Élodie Bonin

Hidden Mothers

les premières photos de nourrissons

Le genre photographique des Hidden Mothers suscite un intérêt grandissant depuis sa redécouverte au début des années 2000. Genre photographique du XIXᵉ siècle, il définit des mères, dissimulées derrière un voile ou un tissu, tenant leur enfant dans les bras. Popularisé notamment par les recherches de Lee Marks et John Despres en 2005, ce genre étrange et intrigant pose de nombreuses questions, à la fois techniques, symboliques et sociales. Pourquoi ces femmes sont-elles cachées ? Quel message se cache derrière cet effacement ? Cet épisode explore les hypothèses et significations entourant ce genre méconnu, qui révèle autant sur les pratiques photographiques que sur la place de la femme au XIXᵉ siècle.

En 2005, Lee Marks et son mari publie « The Hidden  Presence », traitant de l’existence d’un nouveau genre photographique : The Hidden Mothers. Le couple s’interroge sur de nombreux points qui aideront à de futurs recherches  :

  • Les adultes sont-ils réellement les parents de l’enfant ?
  • Ce genre photographique était-il spécifique à une catégorie d’enfant ? 
  • Pourquoi ne montrait-on pas le visage des « mères » ? 
  • L’effacement de la mère est-elle un choix signification de la place de la femme au XIX° siècle ?

Depuis 2006, Linda Fregni Nagler  collectionne les Hidden Mothers. En 2013, elle expose 997 photographies à la 55ème Biennale de Venises. La scénographie de l’exposition aurait occupée 57 mètre de longueur. Le catalogue de l’exposition recense les 1002 photographies collectionnées par Linda Fregni Nagler, représentant 1930 enfants et leurs mères.

UNE QUESTION TECHNIQUE

Depuis 1838, les professionnels ont eu recourt à l’opium pour calmer les enfants lors de la prise de vue.
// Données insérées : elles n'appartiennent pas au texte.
def kDENSE : Nat := 0
def kMAPPED : Nat := 1
def kSPARSE : Nat := 2
def kRING : Nat := 3
def kBARRIER : Nat := 4
def kPEER : Nat := 5
def cohHC : Nat := 0
def cohSC : Nat := 1
def cohCP : Nat := 2

/-- R335: the element size in nibbles; 0 for an invalid format. -/
def fmtNibbles (f : Nat) : Nat := (([16, 8, 4, 4, 2, 2, 2, 1, 1, 4, 8, 16, 2] : List Nat)[f]?).getD 0
def ORec.nib (r : ORec) : Nat := fmtNibbles r.fmt

def ceilDiv (a b : Nat) : Nat := (a + b - 1) / b

/-- R336: the offset of an element, in nibbles. -/
def ORec.elemNibble (r : ORec) (c0 c1 c2 c3 : Nat) : Nat :=
  let z := r.nib
  let e0 := r.ext 0
  let e1 := r.ext 1
  let sq := c2 + r.ext 2 * c3
  if r.layout = 0 then z * (c0 + e0 * (c1 + e1 * sq))
  else if r.layout = 1 then z * c0 + 2 * (r.stride 1 * c1 + r.stride 2 * c2 + r.stride 3 * c3)
  else
    let t := 256 / z
    if r.layout = 2 then
      let g0 := ceilDiv e0 t
      let g1 := ceilDiv e1 16
      2 * (2048 * (c0 / t + g0 * (c1 / 16 + g1 * sq)) + 128 * (c1 % 16)) + z * (c0 % t)
    else
      let g0 := ceilDiv e0 32
      let g1 := ceilDiv e1 t
      2 * (4096 * (c0 / 32 + g0 * (c1 / t + g1 * sq))) + 32 * z * (c1 % t) + z * (c0 % 32)

/-- R336: the object's byte size. A 4-bit object of an odd number of elements ends in a whole byte. -/
def ORec.bytes (r : ORec) : Nat :=
  let z := r.nib
  let e0 := r.ext 0
  let e1 := r.ext 1
  let e2 := r.ext 2
  let e3 := r.ext 3
  if r.kind = kRING then 64 + r.ringN * r.ringS
  else if r.kind = kBARRIER then 32
  else if r.kind = kSPARSE then e0 * e1 * e2
  else if r.layout = 0 then ceilDiv (z * e0 * e1 * e2 * e3) 2
  else if r.layout = 1 then
    ceilDiv (z * e0) 2 + (e1 - 1) * r.stride 1 + (e2 - 1) * r.stride 2 + (e3 - 1) * r.stride 3
  else
    let t := 256 / z
    if r.layout = 2 then 2048 * ceilDiv e0 t * ceilDiv e1 16 * e2 * e3
    else 4096 * ceilDiv e0 32 * ceilDiv e1 t * e2 * e3

/-- All bits of a doubleword outside a mask are zero. -/
def zeroBut (x : Word) (mask : Nat) : Bool := x &&& ~~~(W mask) == 0

/-- R334, R337: the conditions on the doublewords of a record of a local kind. -/
def ORec.kindOk (r : ORec) : Bool :=
  let log := 2 ^ 63 + (2 ^ 18 - 1) * 2 ^ 44
  let strided : Bool :=
    if r.layout = 1 then
      zeroBut (r.dw 6) (2 ^ 32 - 1) && decide (2 ≤ r.rank)
        && r.stride 1 % 16 == 0 && r.stride 2 % 16 == 0 && r.stride 3 % 16 == 0
    else r.dw 5 == 0 && r.dw 6 == 0
  let tiled : Bool := r.layout < 2 || decide (2 ≤ r.rank)
  if r.kind = kDENSE then
    strided && tiled && r.place % 4096 == 0 && zeroBut (r.dw 3) (2 ^ 52 - 1)
      && (if r.sh then zeroBut (r.dw 4) (2 ^ 52 - 1) && r.shadow % 4096 == 0 else r.dw 4 == 0)
      && zeroBut (r.dw 7) log
  else if r.kind = kMAPPED then
    strided && tiled && r.place % 64 == 0 && zeroBut (r.dw 3) (2 ^ 52 - 1)
      && (if r.sh then zeroBut (r.dw 4) (2 ^ 52 - 1) && r.shadow % 64 == 0 else r.dw 4 == 0)
      && zeroBut (r.dw 7) (log + 15 * 2 ^ 40) && decide (slice (r.dw 7) 40 4 ≤ 12)
  else if r.kind = kSPARSE then
    decide (r.rank ≤ 3) && r.layout == 0 && r.fmt != 7 && r.fmt != 8
      && decide (r.ext 0 ≤ 65536) && decide (r.ext 1 ≤ 65536) && decide (r.ext 2 ≤ 65536)
      && zeroBut (r.dw 3) (2 ^ 52 - 1) && r.place % 512 == 0
      && zeroBut (r.dw 4) (2 ^ 18 - 1) && decide (r.pool.toNat < 0x3F000)
      && zeroBut (r.dw 5) (2 ^ (4 * r.nib) - 1) && r.dw 6 == 0 && zeroBut (r.dw 7) log
  else if r.kind = kRING then
    r.coh == cohHC && r.rank == 1 && r.layout == 0 && zeroBut (r.dw 3) (2 ^ 52 - 1) && r.place % 4096 == 0
      && zeroBut (r.dw 4) (31 + (2 ^ 17 - 1) * 2 ^ 20)
      && decide (1 ≤ slice (r.dw 4) 0 5) && decide (slice (r.dw 4) 0 5 ≤ 16) && decide (r.ringS ≤ 2 ^ 20)
      && r.dw 5 == 0 && r.dw 6 == 0 && r.dw 7 == 0
  else if r.kind = kBARRIER then
    r.coh == cohHC && r.rank == 1 && r.layout == 0 && zeroBut (r.dw 3) (2 ^ 52 - 1) && r.place % 32 == 0
      && r.dw 4 == 0 && r.dw 5 == 0 && r.dw 6 == 0 && r.dw 7 == 0
  else false

/-- R337: the conditions every local record meets. -/
def ORec.localOk (r : ORec) : Bool :=
  let dim (d : Nat) : Bool := r.ext d != 0 && (d < r.rank || r.ext d == 1)
  r.fmt ≤ 12 && r.coh != 3 && r.layout ≤ 3 && !bitOf (r.dw 0) 40 && slice (r.dw 0) 0 26 == 0
    && dim 0 && dim 1 && dim 2 && dim 3
    && (r.kind == kSPARSE || decide (r.bytes ≤ 2 ^ 44))
    && !(r.permX && (r.permW || r.permAT || r.permEW))
    && (r.coh == cohCP || r.cpown == 0) && r.kindOk

/-- R334: a PEER record uses only its own fields, and the handle state 0b11 is invalid. -/
def ORec.peerOk (r : ORec) : Bool :=
  zeroBut (r.dw 0) (2 ^ 63 + 7 * 2 ^ 60 + 31 * 2 ^ 43 + 3) && r.handleState != 3
    && zeroBut (r.dw 1) (2 ^ 35 - 1) && zeroBut (r.dw 2) ((2 ^ 18 - 1) * 2 ^ 44 + 4095)
    && zeroBut (r.dw 3) (2 ^ 45 - 1) && !(r.permX && (r.permW || r.permAT || r.permEW))
    && r.dw 4 == 0 && r.dw 5 == 0 && r.dw 6 == 0 && r.dw 7 == 0

/-- R334: the physical core that CPOWN names by logical numbers in the record's partition. -/
def ORec.owner (s : State) (r : ORec) : Option CoreId :=
  match physicalDie s r.part (r.cpown / 256) with
  | some d => if r.cpown / 8 % 32 < clusterCount s d then
      some (BitVec.ofNat 11 (d.toNat * 256 + r.cpown % 256)) else none
  | none => none

/-- R337: whether a record standing at an object number is valid. -/
def ORec.ok (s : State) (n : BitVec 18) (r : ORec) : Bool :=
  if 0x3F000 ≤ n.toNat then r.valid && r.kind == kPEER && r.peerOk
  else r.valid && r.localOk && (r.coh != cohCP || (r.owner s).isSome)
Mais pour des questions de santé, les adultes ont remplacé l’opium. Cette technique a aussi été utilisé pour la photographie d’animaux domestique, ainsi que pour la photographie post-mortem infantile.

LA PHOTO SOUVENIR

Les historiens ont remarqué que les Hidden Mothers étaient un moyen d’immortaliser les nouveaux baptisés. Cela explique pourquoi les images sont conservées précieusement dans des cadres et étuie.

Les photos sont également réalisées au format carte de visite, certainement pour un envoi postal aux proches absents qui n’ont pas encore rencontré le nouveau-né.

Museum of Fine Arts, Boston, Gift of Lee Marks and John C. DePrez, Jr. (2019.1879)

POURQUOI CACHER LA MÈRE ?

La raison spirituelle : Vis à vis de leurs croyance religieuse, les femmes seraient gênées de se faire photographier dans la pose des « Vierges à l’enfant ».
La raison familiale : Les mères voulaient certainement se cacher pour aider leurs proches à créer un lien plus fort encore avec les enfants.
La raison sociale : Selon les historiens, cacher la femme accentuerait le fait qu’elle n’était pas digne d’attention.

POURQUOI MONTRER LES AVOIR CACHÉ ?

L’hypothèse maternelle : Selon Laura Larson, la mère se cache pour symboliser le sacrifice de sa vie.
L’hypothèse d’auto-humiliation : Pour Jeffrey Batchen, il s’agirait d’un effacement affirmant l’importance de l’enfant dans le cadre.
L’hypothèse de momification : Massimiliano Gioni suggère que le genre des « mères cachées » avait pour but de préparer la mère à la mort.
L’hypothèse culturelle : Lee Marks et John Despres supposent que les photographes n’avaient tout simplement pas la même interprétation et perception iconographique que nos contemporains.

Museum of Fine Arts, Boston, Gift of Lee Marks and John C. DePrez, Jr. (2019.1855)

S’AGIT-IL DES MÈRE ?

À l’époque, un enfant se faisant prendre en photo pouvait facilement être terrifié. Il est donc facilement imaginable qu’e la mère avait un rôle de réconfort. Dans ce cas, un homme (père ou assistant) déguisé en femme aurait pu tenir l’enfant. Il est, cependant, impossible d’en faire une généralité, l’hommes pouvant tenir l’enfant dans le cas où la mère est morte en couche.

DES IMAGES EFFRAYANTES

Perçu comme morbide, étrange et angoissant, cacher la mère revient à inciter le spectateur à imaginer ce qui ce cache sous ce drap, et notre imagination peut parfois aller très loin.